How do I make the steaming pile of first draft I created during NaNoWriMo into something people will love as much as I loved the initial idea?
Everyone has their method. Here’s mine….
First Pass:
Load manuscript onto kindle, sit down and read straight through, only stopping to comment as a reader.
What do I need?
- Calibre to convert to .mobi
- Time for a dedicated read-through
- Notepad and pen for old school note taking
- Willpower to not fix typos or wordsmith
What am I looking for?
- Inconsistencies, plot gaps, things that make no sense.
- Goal-motivation-conflict of characters: is it in the story? Is what the hero/heroine want clear before the first major plot point?
Revise…… then:
Second Pass:
Change layout to two column format using Times New Roman. Reduce line spacing to 1.5 or single space. Bind along top.
What do I need?
- My local Quick Copy shop. (I could do it with my cranky old ink jet, but why torture it and myself?)
- Highlighters, sticky notes. Sometimes a blue pencil if I’m feeling feisty.
- Distance from work & patience with myself.
What am I looking for?
- Motivation of characters.
- Character journey/change through the story. Did the hero/heroine change by the end? How? Why?
- Review secondary characters: any who could be eliminated or merged with others? (Beware the cast of thousands)
- Find and follow the story threads—make sure all threads flow through and wrap up. Don’t drop a thread half way and leave it hanging.
Revise…… then:
Third Pass:
- Get a writer friend to read and comment. Usually a “high level” or “first pass” read – checking for continuity, plot holes, parts that make no sense, parts that make them want to close the book.
- Read all comments. Think through them and determine how they could make story stronger. Change as appropriate.
Revise….. then:
Fourth Pass:
- Get a writer friend (a different one at this point is a plus) to do a read for the story’s flow/emotion/language. Think of it as a voice check. Very important when you are learning, as sentence structure and flow aren’t natural skills for all writers.
- Read all comments. Think through them and determine how they could make story stronger.

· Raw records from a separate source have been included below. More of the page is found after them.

-- ==== Sys2Proof/Machine/ExecFrames.lean ====
section
/-! DEFINITION. The meanings of the commands of one family: frames of the fabric (R268 to R287, R302 to R329, R377). -/
namespace Sys2Proof.Machine

/-- READY (R268) arrives. -/
def execReadyFrame (port : Nat) (f : Frame) (s : State) : Host.Outcome State Fault Refusal :=
  s.inPower (.readyFrame port f) (fun p => p.arrive port f 0x10 (fun p => p.readyFrame f))

/-- AGREE (R273) arrives. -/
def execAgree (port : Nat) (f : Frame) (ecc : Ecc) (s : State) : Host.Outcome State Fault Refusal :=
  s.inPower (.agree port f ecc) (fun p => p.arrive port f 0x12 (fun p => p.agreeFrame f ecc))

/-- CONTRIB (R235) arrives. -/
def execContrib (port : Nat) (f : Frame) (s : State) : Host.Outcome State Fault Refusal :=
  s.inPower (.contrib port f) (fun p => p.arrive port f 0x13 (fun p => p.contribFrame f))

/-- SPARSE (R276) arrives. -/
def execSparse (port : Nat) (f : Frame) (s : State) : Host.Outcome State Fault Refusal :=
  s.inPower (.sparse port f) (fun p => p.arrive port f 0x14 (fun p => p.sparseFrame f))

/-- APPLIED (R285) arrives. -/
def execApplied (port : Nat) (f : Frame) (s : State) : Host.Outcome State Fault Refusal :=
  s.inPower (.applied port f) (fun p => p.arrive port f 0x15 (fun p => p.appliedFrame f))

/-- GRANT (R278) arrives. -/
def execGrant (port : Nat) (f : Frame) (ecc : Ecc) (s : State) : Host.Outcome State Fault Refusal :=
  s.inPower (.grant port f ecc) (fun p => p.arrive port f 0x16 (fun p => p.grantFrame f ecc))

/-- RANKDATA (R278) arrives. -/
def execRankData (port : Nat) (f : Frame) (ecc : Ecc) (s : State) : Host.Outcome State Fault Refusal :=
  s.inPower (.rankData port f ecc) (fun p => p.arrive port f 0x17 (fun p => p.rankData f ecc))

/-- SHARD (R280) arrives. -/
def execShard (port : Nat) (f : Frame) (s : State) : Host.Outcome State Fault Refusal :=
  s.inPower (.shard port f) (fun p => p.arrive port f 0x18 (fun p => p.shardFrame f))

/-- SHARD_ACK (R280) arrives. -/
def execShardAck (port : Nat) (f : Frame) (s : State) : Host.Outcome State Fault Refusal :=
  s.inPower (.shardAck port f) (fun p => p.arrive port f 0x19 (fun p => p.shardAck f))

/-- HALT (R286) arrives. -/
def execHalt (port : Nat) (f : Frame) (s : State) : Host.Outcome State Fault Refusal :=
  s.inPower (.halt port f) (fun p => p.arrive port f 0x1A (fun p => p.haltFrame f))

/-- FENCE (R283) arrives. -/
def execFence (port : Nat) (f : Frame) (s : State) : Host.Outcome State Fault Refusal :=
  s.inPower (.fence port f) (fun p => p.arrive port f 0x1B (fun p => p.fenceFrame f))

/-- ABORT (R326) arrives on a port. -/
def execAbort (port : Nat) (f : Frame) (s : State) : Host.Outcome State Fault Refusal :=
  s.inPower (.abort port f) (fun p => p.abortFrame port f)

/-- FAB_ABORT (R325): GO is written for an entry. -/
def execFabAbort (entry : Nat) (o : Origin) (s : State) : Host.Outcome State Fault Refusal :=
  s.inPower (.fabAbort entry o) (fun p => p.access (rFAB_ABORT.at 0 0 0) 4 (16 + entry % 16) o)

/-- ABORT_KEY_EXPIRY (R326). -/
def execAbortKeyExpiry (s : State) : Host.Outcome State Fault Refusal :=
  s.inPower .abortKeyExpiry (fun p => p.keyExpiry)

/-- WRITE (R377) arrives. -/
def execWriteFrame (port : Nat) (f : Frame) (s : State) (ecc : Ecc := .keep) : Host.Outcome State Fault Refusal :=
  s.inPower (.writeFrame port f ecc) (fun p => p.arrive port f 0x1 (fun p => p.writeFrame f ecc))

/-- READ (R377) arrives. -/
def execReadFrame (port : Nat) (f : Frame) (ecc : Ecc) (s : State) : Host.Outcome State Fault Refusal :=
  s.inPower (.readFrame port f ecc) (fun p => p.arrive port f 0x2 (fun p => p.readFrame f ecc))

/-- READ_DATA (R303, R377) arrives. -/
def execReadData (port : Nat) (f : Frame) (s : State) : Host.Outcome State Fault Refusal :=
  s.inPower (.readData port f) (fun p => p.arrive port f 0x3 (fun p => p.readData f))

/-- WRITE_ACK (R377) arrives. -/
def execWriteAck (port : Nat) (f : Frame) (s : State) : Host.Outcome State Fault Refusal :=
  s.inPower (.writeAck port f) (fun p => p.arrive port f 0x4 (fun p => p.writeAck f))

/-- PSIG_FRAME (R309) arrives. -/
def execPsigFrame (port : Nat) (f : Frame) (s : State) : Host.Outcome State Fault Refusal :=
  s.inPower (.psigFrame port f) (fun p => p.arrive port f 0x5 (fun p => p.psigFrame f))

/-- PSIG_ACK (R308, R309) arrives. -/
def execPsigAck (port : Nat) (f : Frame) (s : State) : Host.Outcome State Fault Refusal :=
  s.inPower (.psigAck port f) (fun p => p.arrive port f 0x6 (fun p => p.psigAck f))

/-- UNREACH (R314) arrives. -/
def execUnreach (port : Nat) (f : Frame) (s : State) : Host.Outcome State Fault Refusal :=
  s.inPower (.unreach port f) (fun p => p.arrive port f 0x7 (fun p => p.unreachFrame f))

/-- FRAME_FORWARD (R310 to R314). -/
def execFrameForward (port : Nat) (f : Frame) (s : State) : Host.Outcome State Fault Refusal :=
  s.inPower (.frameForward port f) (fun p => p.frameForward port f)

/-- EXP_FRAME (R272) arrives. -/
def execExpFrame (port : Nat) (f : Frame) (s : State) : Host.Outcome State Fault Refusal :=
  s.inPower (.expFrame port f) (fun p => p.arrive port f 0x11 (fun p => p.expFrame f))

end Sys2Proof.Machine
end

Change as appropriate.
Revise….. then:
Fifth Pass:
- Go through the story and really look for missing punctuation, wrong words, homonyms.
- Make sure all formatting is clean.
- Accept all changes (if tracking changes) and create clean copy without any old versions of track changes hanging around (check Word help for how to do this)

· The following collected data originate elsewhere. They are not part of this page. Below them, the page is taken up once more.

-- ==== Sys2Proof/Machine/ExecPower.lean ====
section
/-! DEFINITION. The meanings of the commands of one family: power and pace of a die (R49 to R61). -/
namespace Sys2Proof.Machine

/-- CONTROL_PERIOD (R50 to R52, R63, R476) of die `n`. -/
def execControlPeriod (n : Nat) (t : Telemetry) (s : State) : Host.Outcome State Fault Refusal :=
  s.byFirmware (.controlPeriod n t) (fun p => p.controlPeriod n t)

/-- CEILING_WINDOW (R53) of die `n`. -/
def execCeilingWindow (n : Nat) (s : State) : Host.Outcome State Fault Refusal :=
  s.inPower (.ceilingWindow n) (fun p => p.ceilingWindow n)

/-- DROOP (R49) of die `n`. -/
def execDroop (n : Nat) (s : State) : Host.Outcome State Fault Refusal :=
  s.inPower (.droop n) (fun p => p.droopOf n)

/-- RAIL_UNDER (R49) of die `n`. -/
def execRailUnder (n : Nat) (s : State) : Host.Outcome State Fault Refusal :=
  s.inPower (.railUnder n) (fun p => p.railUnder n)

/-- RAIL_OVER (R49) of die `n`. -/
def execRailOver (n : Nat) (s : State) : Host.Outcome State Fault Refusal :=
  s.inPower (.railOver n) (fun p => p.railOver n)

/-- THERMAL (R49) of die `n`. -/
def execThermal (n : Nat) (s : State) : Host.Outcome State Fault Refusal :=
  s.inPower (.thermal n) (fun p => p.thermalOf n)

/-- GATE_DOWN (R57) of physical core `c`. -/
def execGateDown (n : Nat) (c : Nat) (s : State) : Host.Outcome State Fault Refusal :=
  s.inPower (.gateDown n c) (fun p => p.gateDown n c)

/-- ADMISSION (R57, R59) at die `n`. -/
def execAdmission (n : Nat) (s : State) : Host.Outcome State Fault Refusal :=
  s.inPower (.admission n) (fun p => p.admission n)

/-- UNGATE (R60) of physical core `c`. -/
def execUngate (n : Nat) (c : Nat) (s : State) : Host.Outcome State Fault Refusal :=
  s.inPower (.ungate n c) (fun p => p.ungate n c)

/-- ROW_GROUP_RAMP (R60) of physical core `c`. -/
def execRowGroupRamp (n : Nat) (c : Nat) (s : State) : Host.Outcome State Fault Refusal :=
  s.inPower (.rowGroupRamp n c) (fun p => p.rowGroupRamp n c)

end Sys2Proof.Machine
end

Fix myself a drink and call it a job well done.
Next up: the hard part. Submission
I’ve usually had several drinks by that point. 🙂
Thanks for sharing your process and I think you nailed the title of this blog post.
I know as writers get more experienced they often do more than one of these steps together. A good goal for all of us!
Great post! I am going to try Calibre. 🙂
It can be a very useful tool. Check out some of the simple video/web tutorials if you need help getting up & running. I love it for putting my drafts on Kindle!